Every psyche contains a deep well of native intelligence and creative power. We all contain an archetypal guide — Carl Jung called it the Hierophant — who can lead us there. Hierophant is a Greek word for a wise person who brings people into the presence of wholeness and holiness by interpreting universal principles and sacred mysteries. In your psyche your Hierophant equates to a form of metacognition that taps into the specialties of both hemispheres of your brain — logos and mythos — and weaves them together into a bigger, more complete perspective on life than either side alone can imagine.
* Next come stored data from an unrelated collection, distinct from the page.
-- ==== Sys2Proof/Machine/Capture.lean ====
section
/-!
DEFINITION. What an instruction captures when it issues (R15), told from its fields alone: what a fence holds back (R54,
R55, R159), what a store that is performed later holds back (R46, R53), and how an entry of a save area is read back (R32).
DESIGN CHOICE: which stores may be performed later (log 3).
-/

namespace Sys2Proof.Machine

open Sys2Proof

/-! ## Capture -/

/-- The operation that a long-latency, issue-only or engine instruction of a group captures, `r` giving its scalars; of a
scalar slice access the bytes that it reaches. -/
def Instr.capture (i : Instr) (s : State) (g : Group) (r : Fld → W64) : Option DOp :=
  let buf := fun (n : BitVec 5) => match s.team? g.team with
    | some t => t.bufIx g.core n.toNat
    | none => n.toNat
  let engine := fun (op : EngOp) => some (DOp.engine op g.fpm g.runPc)
  let global := fun (u : Bool) (d a b : Fld) (off : BitVec 11) (sc : BitVec 3) (ord : BitVec 2) (ret w : Bool) (op : BitVec 4) =>
    some (g.atomOp .global u d b (g.globalAddr a (scaled off (atomSize w))) sc ord ret w op)
  let near := fun (sp : Space) (u : Bool) (d a b : Fld) (off : BitVec 11) (sc : BitVec 3) (ord : BitVec 2) (ret w : Bool)
      (op : BitVec 4) =>
    some (g.atomOp sp u d b (g.sliceAddr a ((scaled off (atomSize w)).setWidth 32)) sc ord ret w op)
  match i with
  | .ldg _ u d a f => some (g.loadG u d a (scaled f 4) 4 1 .zero)
  | .ldgW _ u d a f => some (g.loadG u d a (scaled f 8) 8 2 .zero)
  | .ldgQ _ u d a f => some (g.loadG u d a (scaled f 16) 16 4 .zero)
  | .stg _ u d a f => some (g.storeG u d a (scaled f 4) 4 1)
  | .stgW _ u d a f => some (g.storeG u d a (scaled f 8) 8 2)
  | .stgQ _ u d a f => some (g.storeG u d a (scaled f 16) 16 4)
  | .lds _ u d a f => some (g.loadS .slice u d a (scaled f 4) 4 1 .zero)
  | .ldsW _ u d a f => some (g.loadS .slice u d a (scaled f 8) 8 2 .zero)
  | .ldsQ _ u d a f => some (g.loadS .slice u d a (scaled f 16) 16 4 .zero)
  | .sts _ u d a f => some (g.storeS .slice u d a (scaled f 4) 4 1)
  | .stsW _ u d a f => some (g.storeS .slice u d a (scaled f 8) 8 2)
  | .stsQ _ u d a f => some (g.storeS .slice u d a (scaled f 16) 16 4)
  | .sld _ d a f => some (.sload (r a + scaled f 8) d)
  | .sst _ d a f => some (.sstore (r a + scaled f 8) (r d))
  | .slds _ _ a f => some (.load .slice 8 [(0, scalarSliceAt (r a) f)] 0 0 .zero none)
  | .ssts _ d a f => some (.store .slice 8 [(0, scalarSliceAt (r a) f, (r d).setWidth 128)])
  | .ldgX _ u d a b sign half off => some (g.loadG u d a (wordOff (r b) off) (narrowSize half) 1 (narrowExt sign))
  | .stgX _ u d a b half off => some (g.storeG u d a (wordOff (r b) off) (narrowSize half) 1)
  | .ldsX _ u d a b sign half off => some (g.loadS .slice u d a (wordOff (r b) off) (narrowSize half) 1 (narrowExt sign))
  | .stsX _ u d a b half off => some (g.storeS .slice u d a (wordOff (r b) off) (narrowSize half) 1)
  | .ldd _ u d a off => some (g.loadS .dist u d a (scaled off 4) 4 1 .zero)
  | .std _ u d a off => some (g.storeS .dist u d a (scaled off 4) 4 1)
  | .atom _ u d a b off sc ord ret w op => global u d a b off sc ord ret w op
  | .atoms _ u d a b off sc ord ret w op => near .slice u d a b off sc ord ret w op
  | .atomd _ u d a b off sc ord ret w op => near .dist u d a b off sc ord ret w op
  | .xsend _ d a b nf fsp sp size x => some (.remote
      (.send (4 * sizeRegs size) sp (if nf then none else some ⟨fsp, r x⟩)) (g.remoteItems a b (some (d, sizeRegs size))) 0 0 false)
  | .xget _ d a b sp size => some (.remote (.get (4 * sizeRegs size) sp) (g.remoteItems a b none) (g.reg d) (sizeRegs size) true)
  | .xred _ d a b op ret sp size x => some (.remote (.red op.toNat (4 * sizeRegs size) sp)
      (g.remoteItems a b (some (x, sizeRegs size))) (g.reg d) (sizeRegs size) ret)
  | .xapp _ d a b ret size x => some (.remote (.app (4 * sizeRegs size))
      (g.remoteItems a b (some (x, sizeRegs size))) (g.reg d) 1 ret)
  | .launch _ a q => some (.launch (r a) q.toNat)
  | .mmloop _ d a b binc ab z _ mode nk => engine (.mmloop (if g.fromLatch i then g.latch.getD [] else g.slab a (8 * (nk.toNat + 1)))
      (r d) (r b) (nk.toNat + 1) mode.toNat binc.toNat z ab.toNat)
  | .cpy _ d a b dsp ssp ab => engine (.cpy (r d) (r a) (r b) dsp.toNat ssp.toNat ab.toNat)
  | .cunpack _ d a b ssp rows gran ty ab =>
    engine (.cunpack (r d) (r a) (r b) ssp (32 * (rows.toNat + 1)) gran.toNat ty.toNat ab.toNat)
  | .cbpush _ a b ssp n => engine (.cbpush (buf n) (r a) (r b) ssp.toNat none)
  | .vsmulS16 _ d a b => some (g.gateOp .smul 16 d a b)
  | .vsmulS32 _ d a b => some (g.gateOp .smul 32 d a b)
  | .vsltzS16 _ d a => some (g.gateOp .sltz 16 d a a)
  | .vsltzS32 _ d a => some (g.gateOp .sltz 32 d a a)
  | .vsb2aS16 _ d a => some (g.gateOp .sb2a 16 d a a)
  | .vsb2aS32 _ d a => some (g.gateOp .sb2a 32 d a a)
  | .vsopenS16 _ d a => some (g.gateOp .sopen 16 d a a)
  | .vsopenS32 _ d a => some (g.gateOp .sopen 32 d a a)
  | .vsandB _ d a b => some (g.gateOp .sandB 32 d a b)
  | .xopen _ d a b ty dsp ssp => some (.gate (.xopen (r d) (r a) (r b) dsp ssp) (if ty then 32 else 16) [] 0)
  | .cbind _ d a => some (.cbind (roleReg d) (r a))
  | .csend _ d k b => some (.csend (roleReg d) k.toNat (r b) false)
  | .crecv _ d a k => some (.crecv (roleReg a) k.toNat d)
  | .cchoose _ d k b => some (.csend (roleReg d) k.toNat (r b) true)
  | .cdeleg _ d a => some (.cdeleg (roleReg d) (r a))
  | .cstate _ d a => some (.cstate (roleReg a) d)
  | .cabort _ d => some (.cabort (roleReg d))
  | .tfillSend _ d a b q dst => some (.tsend (roleReg d) q.toNat (r a) (r b) dst.toNat)
  | .tfillAccept _ d a b q => some (.taccept (roleReg d) q.toNat (r a) (r b))
  | .tburn _ d a q => some (.tburn (roleReg d) q.toNat (r a))
  | .bar _ n => some (.bar n.toNat)
  | _ => none

/-- The operation that the next instruction of a group would capture. -/
def State.captured (s : State) (g : Group) (i : Instr) : Option DOp := Instr.capture i s g (g.readS (s.cyc g))

/-! ## Fences (R54, R55, R159) -/

/-- The next instruction of a group is held back by a fence whose earlier set is not complete (R54). -/
def State.fenced (s : State) (g : Group) (i : Instr) : Bool :=
  match s.captured g i with
  | none => false
  | some op => (s.openFences g).any (s.laterOf g op)

/-! ## Stores that are performed later (R46, R53) -/

/-- An access of a group meets one of its writes that are still to be performed. -/
def State.lateMeets (s : State) (g : Group) (sp : Space) (n : Nat) (need : Perm) (a : W64) : Bool :=
  match s.check g.part g.ctx g.team sp a n need false with
  | .ok pl => s.late.any fun l => l.uid == g.uid && l.meets pl n
  | _ => false

/-- An instruction that comes after a group's writes whatever their order towards other paths: the end of a run that other
agents see, and what another agent takes from memory on the group's behalf. -/
def Instr.closes : Instr → Bool
  | .exit _ | .bar _ _ | .abarArrive _ _ | .abarWait _ _ _ | .cbfree _ _ | .launch _ _ _ | .sys _ _ _ | .rtrap _
  | .yield _ => true
  | _ => false

/-- An atomic's order makes it a release (R46, R156). -/
def AOrd.releases : AOrd → Bool
  | .release | .acqRel => true
  | _ => false

/-- A captured access of path T comes after some of its group's writes that are still to be performed (R46, R48): it reaches
their bytes, or it is a release, and they are not of U pages. -/
def State.lateBefore (s : State) (g : Group) : DOp → Bool
  | .load sp size addrs _ _ _ _ => addrs.any fun a => s.lateMeets g sp size .read a.2
  | .sload a _ => s.lateMeets g .global 8 .read a
  | .store sp size items => items.any fun a => s.lateMeets g sp size .write a.2.1
  | .sstore a _ => s.lateMeets g .global 8 .write a
  | .atomic sp wide op ord _ _ items _ _ =>
    (ord.releases && s.late.any fun l => l.uid == g.uid && !l.upage)
      || items.any fun a => s.lateMeets g sp (atomSize wide) op.perm a.2.1
  | _ => false

/-- The next instruction of a group waits for writes that are still to be performed: they come before its accesses, or before it
in any case. -/
def State.lateHolds (s : State) (g : Group) (i : Instr) : Bool :=
  (s.late.any fun l => l.uid == g.uid) && (Instr.closes i || match s.captured g i with
    | some op => s.lateBefore g op
    | none => false)

/-- The writes of a captured store, each where it is to land: none when the store may not be performed later, since a page of
it is of kind S (R47) or a line is poisoned. -/
def State.lateWrites (s : State) (g : Group) (op : DOp) : Option (List LateStore) :=
  let one := fun (sp : Space) (size : Nat) (a : W64) (x : Nat) =>
    match s.check g.part g.ctx g.team sp a size .write false with
    | .ok (.hbm dev slot world) => match s.translate g.part g.ctx a .write with
      | .ok _ e =>
        if kindOf e = 1 then none
        else some [(⟨g.uid, g.core, some (dev, slot, world), 0, leBytes size x, s.tick, kindOf e == 2⟩ : LateStore)]
      | _ => none
    | .ok (.slice p) => some [⟨g.uid, g.core, none, p, leBytes size x, s.tick, false⟩]
    | .fail _ _ => some []
    | .poison _ => none
  if s.lines.any fun l => l.poisoned then none
  else match op with
    | .store sp size items => (items.mapM fun it => one sp size it.2.1 it.2.2.toNat).map List.flatten
    | .sstore a v => one .global 8 a v.toNat
    | _ => none

/-- A state in which the bytes of a write, and what is kept of its lines, are as they were before. -/
def State.unwritten (before s : State) (l : LateStore) : State :=
  match l.hbm with
  | some (dev, _, _) => (linesOf dev l.bytes.length).foldl (fun s a => s.setLine (before.line a))
      { s with hbm := s.hbm.writeN dev (before.hbm.readN dev l.bytes.length) }
  | none => { s with slices := s.slices.writeN l.slice (before.slices.readN l.slice l.bytes.length) }

/-- A state after a store, with its writes put off. -/
def State.putOff (before after : State) (ws : List LateStore) : State :=
  { ws.foldl (State.unwritten before) after with sliceErrs := before.sliceErrs, late := after.late ++ ws }

/-! ## Banks (R42, R43) -/

/-- The rows of the slices that a captured operation of a group needs (R40). -/
def State.rowsOf (s : State) (g : Group) (op : DOp) : List Nat :=
  let one := fun (sp : Space) (size : Nat) (need : Perm) (a : W64) =>
    match if sp == .global then Chk.fail .alignment 0 else s.check g.part g.ctx g.team sp a size need false with
    | .ok (.slice p) => [p / 64]
    | _ => []
  match op with
  | .load sp size addrs _ _ _ _ => addrs.flatMap fun a => one sp size .read a.2
  | .store sp size items => items.flatMap fun a => one sp size .write a.2.1
  | .atomic sp wide op _ _ _ items _ _ => items.flatMap fun a => one sp (atomSize wide) op.perm a.2.1
  | _ => []

end Sys2Proof.Machine
end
To awaken your Hierophant and the destiny to which it can lead you, you have to overcome all manner of enemies and obstacles. Some — like fear, lethargy, self-criticism, self-doubt, ignorance, and pride lie within you. Others — poverty, racism, family dysfunction, social pressure to conform, lack of education, and abuse — are forced on you from without. The way to find the whole and holy place within you that is guarded by your dragons is to acquire the courage to face them all full on. You have to be brave. Crazy Brave.

Joy Harjo is a Crazy Brave Hierophant. On June 19, 2019, this internationally known award-winning poet, storyteller, activist, saxophone player, performer, author, and playwright was appointed the 23rd United States Poet Laureate. She is the first Native American to hold this position. Born into the Mvskoke/Creek Nation in Tulsa, Oklahoma, the final destination of the Trail of Tears, she has captured America’s imagination and respect by following her inner shaman past her personal dragons to her creative well.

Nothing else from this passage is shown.